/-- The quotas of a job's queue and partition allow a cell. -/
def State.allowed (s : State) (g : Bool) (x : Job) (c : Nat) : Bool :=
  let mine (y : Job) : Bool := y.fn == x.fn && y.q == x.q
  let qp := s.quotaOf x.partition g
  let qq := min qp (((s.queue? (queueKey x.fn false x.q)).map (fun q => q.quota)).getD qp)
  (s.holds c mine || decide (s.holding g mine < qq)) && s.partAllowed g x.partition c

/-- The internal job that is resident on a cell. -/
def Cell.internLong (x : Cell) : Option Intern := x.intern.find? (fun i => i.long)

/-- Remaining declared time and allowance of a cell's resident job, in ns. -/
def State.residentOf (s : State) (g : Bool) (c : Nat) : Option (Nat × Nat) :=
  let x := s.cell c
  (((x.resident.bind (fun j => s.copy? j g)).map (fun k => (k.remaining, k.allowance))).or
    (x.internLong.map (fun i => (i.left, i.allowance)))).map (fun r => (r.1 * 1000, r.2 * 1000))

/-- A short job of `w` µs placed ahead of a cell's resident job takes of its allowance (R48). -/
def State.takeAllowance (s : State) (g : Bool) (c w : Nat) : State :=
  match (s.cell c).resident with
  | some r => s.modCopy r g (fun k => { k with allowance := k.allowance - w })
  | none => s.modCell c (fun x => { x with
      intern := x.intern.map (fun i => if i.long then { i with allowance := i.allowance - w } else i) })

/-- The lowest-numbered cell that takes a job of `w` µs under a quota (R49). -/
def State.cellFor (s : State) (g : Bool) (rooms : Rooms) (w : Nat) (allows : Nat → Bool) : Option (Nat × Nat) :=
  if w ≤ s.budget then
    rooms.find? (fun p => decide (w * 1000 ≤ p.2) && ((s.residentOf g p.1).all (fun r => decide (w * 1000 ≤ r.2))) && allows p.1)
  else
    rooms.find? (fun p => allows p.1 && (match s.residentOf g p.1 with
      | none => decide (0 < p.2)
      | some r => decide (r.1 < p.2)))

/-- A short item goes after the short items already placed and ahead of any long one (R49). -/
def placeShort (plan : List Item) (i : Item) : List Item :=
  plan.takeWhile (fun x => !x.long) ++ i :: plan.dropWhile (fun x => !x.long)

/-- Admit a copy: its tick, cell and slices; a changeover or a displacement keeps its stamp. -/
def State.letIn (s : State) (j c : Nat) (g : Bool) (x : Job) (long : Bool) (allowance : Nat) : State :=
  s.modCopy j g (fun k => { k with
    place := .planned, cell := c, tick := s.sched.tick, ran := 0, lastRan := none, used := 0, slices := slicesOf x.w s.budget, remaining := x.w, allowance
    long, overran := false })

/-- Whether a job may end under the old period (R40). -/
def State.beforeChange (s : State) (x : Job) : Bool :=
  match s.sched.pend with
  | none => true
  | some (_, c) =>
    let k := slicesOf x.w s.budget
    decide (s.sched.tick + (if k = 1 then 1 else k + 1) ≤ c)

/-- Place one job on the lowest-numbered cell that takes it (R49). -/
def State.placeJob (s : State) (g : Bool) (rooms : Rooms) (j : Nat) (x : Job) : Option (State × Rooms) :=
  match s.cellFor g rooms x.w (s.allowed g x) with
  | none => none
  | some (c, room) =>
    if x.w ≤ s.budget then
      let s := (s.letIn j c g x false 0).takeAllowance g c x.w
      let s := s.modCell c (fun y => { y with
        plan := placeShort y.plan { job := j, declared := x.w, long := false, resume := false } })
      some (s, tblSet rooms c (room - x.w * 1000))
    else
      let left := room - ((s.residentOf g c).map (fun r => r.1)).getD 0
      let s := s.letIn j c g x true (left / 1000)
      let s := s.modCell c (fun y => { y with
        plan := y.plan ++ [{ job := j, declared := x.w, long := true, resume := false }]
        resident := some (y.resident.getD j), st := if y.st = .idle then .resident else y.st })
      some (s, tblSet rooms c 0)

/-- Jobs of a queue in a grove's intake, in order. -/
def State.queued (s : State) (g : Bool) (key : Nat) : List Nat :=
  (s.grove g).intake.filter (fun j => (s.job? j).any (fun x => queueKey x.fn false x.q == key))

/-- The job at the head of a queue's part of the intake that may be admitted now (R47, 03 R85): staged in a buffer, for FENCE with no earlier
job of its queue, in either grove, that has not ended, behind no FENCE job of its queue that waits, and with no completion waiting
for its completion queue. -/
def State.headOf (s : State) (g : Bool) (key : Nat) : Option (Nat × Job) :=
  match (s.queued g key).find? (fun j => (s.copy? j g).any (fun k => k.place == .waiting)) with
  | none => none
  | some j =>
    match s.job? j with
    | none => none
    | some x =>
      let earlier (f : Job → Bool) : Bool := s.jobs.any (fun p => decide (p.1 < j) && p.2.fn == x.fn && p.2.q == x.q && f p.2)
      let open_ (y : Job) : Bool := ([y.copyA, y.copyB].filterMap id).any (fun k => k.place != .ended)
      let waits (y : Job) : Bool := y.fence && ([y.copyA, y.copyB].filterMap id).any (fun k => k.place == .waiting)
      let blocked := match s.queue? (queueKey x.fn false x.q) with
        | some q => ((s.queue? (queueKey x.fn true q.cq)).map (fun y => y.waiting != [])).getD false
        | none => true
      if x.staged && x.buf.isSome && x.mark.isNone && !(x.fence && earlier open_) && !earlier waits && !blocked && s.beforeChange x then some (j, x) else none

* * *

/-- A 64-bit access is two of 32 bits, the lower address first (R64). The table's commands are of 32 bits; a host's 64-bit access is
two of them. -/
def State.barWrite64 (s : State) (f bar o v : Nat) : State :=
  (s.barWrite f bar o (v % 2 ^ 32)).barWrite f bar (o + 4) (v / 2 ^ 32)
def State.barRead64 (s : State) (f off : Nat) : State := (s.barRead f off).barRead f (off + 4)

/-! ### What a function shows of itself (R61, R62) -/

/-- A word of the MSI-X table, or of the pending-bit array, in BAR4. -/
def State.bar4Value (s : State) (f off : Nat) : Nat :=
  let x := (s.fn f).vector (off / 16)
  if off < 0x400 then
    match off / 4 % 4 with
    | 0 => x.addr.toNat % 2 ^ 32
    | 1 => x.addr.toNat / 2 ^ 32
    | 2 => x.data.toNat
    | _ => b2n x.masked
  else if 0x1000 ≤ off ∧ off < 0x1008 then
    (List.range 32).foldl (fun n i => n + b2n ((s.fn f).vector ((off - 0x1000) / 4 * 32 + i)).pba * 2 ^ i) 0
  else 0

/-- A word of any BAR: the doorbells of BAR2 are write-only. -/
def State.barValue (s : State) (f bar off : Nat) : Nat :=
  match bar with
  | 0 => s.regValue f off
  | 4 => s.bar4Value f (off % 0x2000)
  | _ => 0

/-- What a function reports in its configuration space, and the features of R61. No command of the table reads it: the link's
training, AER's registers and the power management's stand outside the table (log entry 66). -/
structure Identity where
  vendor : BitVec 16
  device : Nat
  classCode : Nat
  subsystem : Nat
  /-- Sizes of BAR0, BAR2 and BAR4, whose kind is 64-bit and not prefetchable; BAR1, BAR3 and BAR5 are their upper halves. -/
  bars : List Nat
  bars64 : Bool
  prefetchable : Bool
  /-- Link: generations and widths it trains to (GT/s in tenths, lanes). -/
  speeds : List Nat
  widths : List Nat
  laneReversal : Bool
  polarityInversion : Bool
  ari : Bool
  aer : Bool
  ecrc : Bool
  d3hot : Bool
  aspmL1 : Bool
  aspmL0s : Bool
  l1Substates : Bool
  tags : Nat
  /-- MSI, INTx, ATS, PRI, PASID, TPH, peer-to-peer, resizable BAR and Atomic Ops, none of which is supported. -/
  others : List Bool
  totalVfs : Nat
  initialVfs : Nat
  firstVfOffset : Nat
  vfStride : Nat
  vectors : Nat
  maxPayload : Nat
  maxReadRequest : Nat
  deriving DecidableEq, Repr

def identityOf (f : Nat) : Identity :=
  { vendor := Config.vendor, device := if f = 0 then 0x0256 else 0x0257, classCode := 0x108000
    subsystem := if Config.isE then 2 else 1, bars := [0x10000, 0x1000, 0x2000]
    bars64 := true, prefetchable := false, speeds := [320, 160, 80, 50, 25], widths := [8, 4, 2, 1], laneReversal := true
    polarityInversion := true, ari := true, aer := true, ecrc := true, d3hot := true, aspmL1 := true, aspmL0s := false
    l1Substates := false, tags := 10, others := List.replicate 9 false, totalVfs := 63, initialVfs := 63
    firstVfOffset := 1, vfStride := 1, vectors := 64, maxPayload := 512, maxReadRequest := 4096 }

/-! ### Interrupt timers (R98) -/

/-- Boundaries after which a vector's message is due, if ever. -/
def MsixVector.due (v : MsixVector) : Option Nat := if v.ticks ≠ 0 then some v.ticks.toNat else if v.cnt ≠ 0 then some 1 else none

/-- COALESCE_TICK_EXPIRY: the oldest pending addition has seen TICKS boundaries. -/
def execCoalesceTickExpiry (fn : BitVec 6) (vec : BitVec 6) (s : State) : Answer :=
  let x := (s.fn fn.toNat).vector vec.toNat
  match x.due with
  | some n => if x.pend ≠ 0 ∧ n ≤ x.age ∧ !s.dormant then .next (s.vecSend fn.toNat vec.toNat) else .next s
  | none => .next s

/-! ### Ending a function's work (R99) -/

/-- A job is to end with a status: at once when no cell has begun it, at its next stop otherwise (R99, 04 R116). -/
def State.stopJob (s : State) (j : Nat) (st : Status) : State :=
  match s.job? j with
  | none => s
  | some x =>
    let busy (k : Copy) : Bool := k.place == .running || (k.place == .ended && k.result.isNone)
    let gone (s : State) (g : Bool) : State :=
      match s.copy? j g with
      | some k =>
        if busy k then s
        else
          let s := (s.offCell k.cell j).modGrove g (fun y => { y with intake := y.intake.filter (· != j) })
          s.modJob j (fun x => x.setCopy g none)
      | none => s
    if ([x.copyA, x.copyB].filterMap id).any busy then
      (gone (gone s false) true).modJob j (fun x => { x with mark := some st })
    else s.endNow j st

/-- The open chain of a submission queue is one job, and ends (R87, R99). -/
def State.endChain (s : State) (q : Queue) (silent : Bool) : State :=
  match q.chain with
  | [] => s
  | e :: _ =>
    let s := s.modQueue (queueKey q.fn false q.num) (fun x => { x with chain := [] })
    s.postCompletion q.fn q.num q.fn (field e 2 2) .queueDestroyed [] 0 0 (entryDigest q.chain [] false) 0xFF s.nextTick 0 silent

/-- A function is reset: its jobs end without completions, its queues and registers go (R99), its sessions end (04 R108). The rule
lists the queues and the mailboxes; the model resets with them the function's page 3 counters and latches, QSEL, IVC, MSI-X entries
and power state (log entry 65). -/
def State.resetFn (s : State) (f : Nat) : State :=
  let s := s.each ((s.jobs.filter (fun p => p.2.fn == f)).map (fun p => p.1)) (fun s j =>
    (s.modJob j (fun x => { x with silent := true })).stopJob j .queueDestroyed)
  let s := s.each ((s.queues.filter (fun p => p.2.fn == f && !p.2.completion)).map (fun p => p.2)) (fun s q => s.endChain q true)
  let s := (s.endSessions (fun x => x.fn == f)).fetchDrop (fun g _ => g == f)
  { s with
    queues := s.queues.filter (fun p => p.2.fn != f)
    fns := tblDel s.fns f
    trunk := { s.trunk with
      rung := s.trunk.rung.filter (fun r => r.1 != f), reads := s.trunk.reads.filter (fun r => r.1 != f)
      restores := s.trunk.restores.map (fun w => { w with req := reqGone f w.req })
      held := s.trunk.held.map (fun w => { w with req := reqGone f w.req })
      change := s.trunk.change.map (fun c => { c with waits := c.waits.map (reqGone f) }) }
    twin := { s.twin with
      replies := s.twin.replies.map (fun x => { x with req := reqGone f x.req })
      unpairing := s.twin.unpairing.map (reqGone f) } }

#### ABOUT THIS EXERCISE
Repeat exactly the lines above from the one with "def placeShort (plan" up to and including the one with "its stamp. -/". No other line belongs in the reply.

#### RESULT OF THE EXERCISE
def placeShort (plan : List Item) (i : Item) : List Item :=
  plan.takeWhile (fun x => !x.long) ++ i :: plan.dropWhile (fun x => !x.long)

/-- Admit a copy: its tick, cell and slices; a changeover or a displacement keeps its stamp. -/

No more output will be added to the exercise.